Role-Based Access Control (RBAC) is a permission model that groups access rights into roles, and then assigns users to those roles. In a Kafka context, it determines what authenticated users can do through a management interface, rather than assigning permissions directly to individuals.

I've seen the pattern multiple times. A team starts with five topics and three services. They write a handful of ACL rules. It works. Then the platform grew to ten teams, 100+ topics, producers and consumers multiplying across environments. Suddenly there were thousands of user-to-resource rules, nobody knew who had access to what, and onboarding a new engineer meant writing rules one by one. That's when ACLs stop being a solution and become the problem.

Role-Based Access Control uses a different model. Rather than assigning permissions directly between individual users and resources, it groups permissions into roles such as viewer, operator, or kafka-admin, and then assigns users to those roles. A single role change propagates to everyone assigned to it, and a single audit query shows you who can do what.

In the Kafka ecosystem, RBAC doesn't replace the broker's native authorization. It layers on top of it, typically through a management tool like Kpow that sits between your operators and the cluster. The broker still enforces ACLs at the protocol level. RBAC controls what humans can do through the operations interface.

Here's the core difference, visualized:

In this example, eight rules are reduced to two role assignments for three users. In larger environments, the reduction in individual rules can become even more significant.

Kafka authorization: RBAC vs ACLs

ACLs can be effective at certain scales.
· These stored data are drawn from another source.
/-- Families 0x0 to 0x7: the state is at the instruction and the tick succeeds, the hypotheses of PcAfterEveryInstruction, of
StateIsWrittenOnlyByItsWriters, and of the success clauses of OnlySuccessfulTicksDecayTimers and ResultRecordReportsTheTick. -/
theorem witness_runs_0_to_7 :
    runs (at' 0x0000 ready) .nop = true ∧ runs (at' 0x00E0 ready) .cls = true ∧ runs (at' 0x00EE ready) .ret = true ∧
    runs (at' 0x0FFF ready) (.sys 0xFFF) = true ∧ runs (at' 0x1FFF ready) (.jp 0xFFF) = true ∧
    runs (at' 0x2000 ready) (.call 0x000) = true ∧ runs (at' 0x3100 ready) (.seKk 1 0x00) = true ∧
    runs (at' 0x41FF ready) (.sneKk 1 0xFF) = true ∧ runs (at' 0x5FF0 ready) (.seVy 15 15) = true ∧
    runs (at' 0x6FFF ready) (.ldKk 15 0xFF) = true ∧ runs (at' 0x7FFF ready) (.addKk 15 0xFF) = true := by decide

/-- The same for families 0x8 to 0xD. -/
theorem witness_runs_8_to_D :
    runs (at' 0x8120 ready) (.ldVy 1 2) = true ∧ runs (at' 0x8121 ready) (.orVy 1 2) = true ∧
    runs (at' 0x8122 ready) (.andVy 1 2) = true ∧ runs (at' 0x8123 ready) (.xorVy 1 2) = true ∧
    runs (at' 0x8124 ready) (.addVy 1 2) = true ∧ runs (at' 0x8125 ready) (.subVy 1 2) = true ∧
    runs (at' 0x8126 ready) (.shr 1 2) = true ∧ runs (at' 0x8127 ready) (.subnVy 1 2) = true ∧
    runs (at' 0x812E ready) (.shl 1 2) = true ∧ runs (at' 0x9120 ready) (.sneVy 1 2) = true ∧
    runs (at' 0xAFFF ready) (.ldI 0xFFF) = true ∧ runs (at' 0xBFFF ready) (.jpV0 0xFFF) = true ∧
    runs (at' 0xC1FF ready) (.rnd 1 0xFF) = true ∧ runs (at' 0xD125 ready) (.drw 1 2 5) = true := by decide

/-- The same for families 0xE and 0xF; a wait is entered and then resolved. -/
theorem witness_runs_E_F :
    runs (at' 0xE19E ready) (.skp 1) = true ∧ runs (at' 0xE1A1 ready) (.sknp 1) = true ∧
    runs (at' 0xF107 ready) (.ldVxDt 1) = true ∧ runs (at' 0xF10A ready) (.ldVxK 1) = true ∧
    runs (at' 0xF10A { ready with awaitingKey := true, prevkey := 0x8000 }) (.ldVxK 1) = true ∧
    runs (at' 0xF115 ready) (.ldDt 1) = true ∧ runs (at' 0xF118 ready) (.ldSt 1) = true ∧
    runs (at' 0xF11E ready) (.addI 1) = true ∧ runs (at' 0xF129 ready) (.ldF 1) = true ∧
    runs (at' 0xF133 ready) (.ldB 1) = true ∧ runs (at' 0xFF55 ready) (.storeRegs 15) = true ∧
    runs (at' 0xFF65 ready) (.loadRegs 15) = true := by decide

theorem witness_PcAfterEveryInstruction :
    (at' 0x00EE ready).AtInstr .ret ∧ (∃ t, step (at' 0x00EE ready) = .next t) ∧ 0 < (at' 0x00EE ready).sp.val :=
  have h := runs_spec witness_runs_0_to_7.2.2.1
  ⟨h.1, h.2, by decide⟩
The key consideration is whether they fit the operational and governance needs of your environment as it grows.

Kafka ships with StandardAuthorizer (KRaft) or AclAuthorizer (ZooKeeper). Both enforce allow/deny rules at the broker level: who can produce, consume, create topics, manage groups. They work directly on the Kafka protocol. Every client connection is evaluated against these rules.

RBAC, as implemented by management tools like Kpow, operates at a different layer. It controls what authenticated users can do through the management UI: inspect topics, query data, create or delete resources, edit ACLs. The tool connects to Kafka using a service account with the necessary privileges. The logged-in user never touches the broker directly.

This means they're complementary, not competing. Most teams need both. ACLs for the data plane. RBAC for the operational control plane.

Three layers of Kafka governance

Governance discussions often focus on two layers, but there is a third worth considering.

The first layer is Kafka ACLs. They sit at the broker level and control what every client can do at the protocol level. Every producer, consumer, and admin tool goes through this gate. ACLs are not optional in a serious production environment.

The second layer is RBAC. It controls what your operators can do through the management UI. Without it, every person with Kpow access implicitly has the same privileges as Kpow's service account. That's a broad blast radius for a misconfigured delete operation.

The third layer is multi-tenancy. This is about isolating teams and resources from each other within a shared cluster. Who can see which topics. Which namespaces are off-limits. Kpow supports multi-tenancy as a feature separate from RBAC. See the Kpow multi-tenancy documentation.

Platform engineers who operate shared Kafka infrastructure need all three layers working together. Each one solves a different problem. None of them replaces the others.

Why implement Kafka RBAC?

The technical comparison is useful. But the real driver is usually a business question: can we prove who had access to what, and when?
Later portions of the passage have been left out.